*Work to complete*:
Your task is to count the lines of the entries below that include the word "parameters" and to give only the resulting number.

◆ ◆ ◆ ◆ ◆ ◆ ◆

-- ==== Sys2Proof/Config.lean ====
section
/-! DEFINITION. What an implementation fixes (the parameters of 00_scope R9, plain data) and the values
the spec leaves open (opaque, no body). -/

namespace Sys2Proof

/-- The CRC feedback constant, the source's own (00_scope R9 `CRC_POLY`, 43_crc8 R190). -/
def Config.crcPoly : Byte := 0x8C

/-- The parameters of 00_scope R9. A State carries them as data that no step changes, so a statement
about every state holds for every value of every parameter. DESIGN CHOICE (log 3): safe. -/
structure Params where
  /-- `N_LINES`, 1 or more: no upper bound (00_scope R9) -/
  nLines : Nat
  /-- `REGISTRY_CAPACITY`, 1 to 255 -/
  registryCapacity : Nat
  /-- `MAX_BUSES`, 1 to 64 -/
  maxBuses : Nat
  /-- `GUARD_MAX`, 2 to 7 -/
  guardMax : Nat
  /-- `CMD_SEARCH_ROM` -/
  cmdSearchRom : Byte
  /-- `SEARCH_SENDS_COMMAND` (44_rom_search R204) -/
  searchSendsCommand : Bool
  /-- `CMD_READ_ROM` -/
  cmdReadRom : Byte
  /-- `CMD_MATCH_ROM` -/
  cmdMatchRom : Byte
  /-- `CMD_SKIP_ROM` -/
  cmdSkipRom : Byte
  /-- `CMD_CONVERT_T` -/
  cmdConvertT : Byte
  /-- `CMD_WRITE_SCRATCHPAD` -/
  cmdWriteScratchpad : Byte
  /-- `CMD_READ_SCRATCHPAD` -/
  cmdReadScratchpad : Byte
  /-- `CMD_COPY_SCRATCHPAD` -/
  cmdCopyScratchpad : Byte
  /-- `CRC_INIT` -/
  crcInit : Byte
  /-- `T_RSTL`, µs -/
  tRstl : Nat
  /-- `T_PDS`, µs -/
  tPds : Nat
  /-- `T_PDH`, µs -/
  tPdh : Nat
  /-- `T_W1L`, µs -/
  tW1l : Nat
  /-- `T_SLOT_W`, µs -/
  tSlotW : Nat
  /-- `T_RL`, µs -/
  tRl : Nat
  /-- `T_RS`, µs -/
  tRs : Nat
  /-- `T_SLOT_R`, µs -/
  tSlotR : Nat
  /-- `T_REC`, µs -/
  tRec : Nat
  /-- `T_SPU`, µs: an upper bound on a latency the model does not show (log 17) -/
  tSpu : Nat
  deriving DecidableEq, Repr

/-- The defaults of 00_scope R9. -/
def Params.default : Params where
  nLines := 8
  registryCapacity := 8
  maxBuses := 8
  guardMax := 7
  cmdSearchRom := 0xF0
  searchSendsCommand := true
  cmdReadRom := 0x33
  cmdMatchRom := 0x55
  cmdSkipRom := 0xCC
  cmdConvertT := 0x44
  cmdWriteScratchpad := 0x4E
  cmdReadScratchpad := 0xBE
  cmdCopyScratchpad := 0x48
  crcInit := 0x00
  tRstl := 480
  tPds := 60
  tPdh := 420
  tW1l := 6
  tSlotW := 60
  tRl := 6
  tRs := 9
  tSlotR := 45
  tRec := 1
  tSpu := 10

/-- The lines that exist: bits `N_LINES-1` to 0 (10_state R41). -/
def Params.lineMask (p : Params) : BusLine := 2 ^ p.nLines - 1

/-- FREE VALUE (log 5): whether some device pulls line `l` low at the `n`-th sample, on a line whose
environment is unconstrained (20_memory section 5, 93 U4 U8 U9 U28), and whether a busy device holds its
line low outside slots (20_memory R80, log 9). Nothing constrains it; safe. -/
opaque Config.drawPull : (n l : Nat) → Bool

/-- FREE VALUE (log 6): the level of line `l` at the `n`-th sample where 20_memory R72 says `draw()`
(contention with a strong pull-up; a line nobody drives with no pull-up; 93 U10, U11); safe. -/
opaque Config.drawLevel : (n l : Nat) → Bool

/-- FREE VALUE (log 13): HOST_IE after a reset that hit inside a guarded primitive (70 R311, 93 U25), applied
to the sample counter; safe. -/
opaque Config.drawIe : (n : Nat) → Bool

end Sys2Proof
end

◆ ◆ ◆ ◆ ◆ ◆ ◆

*Solution*:
2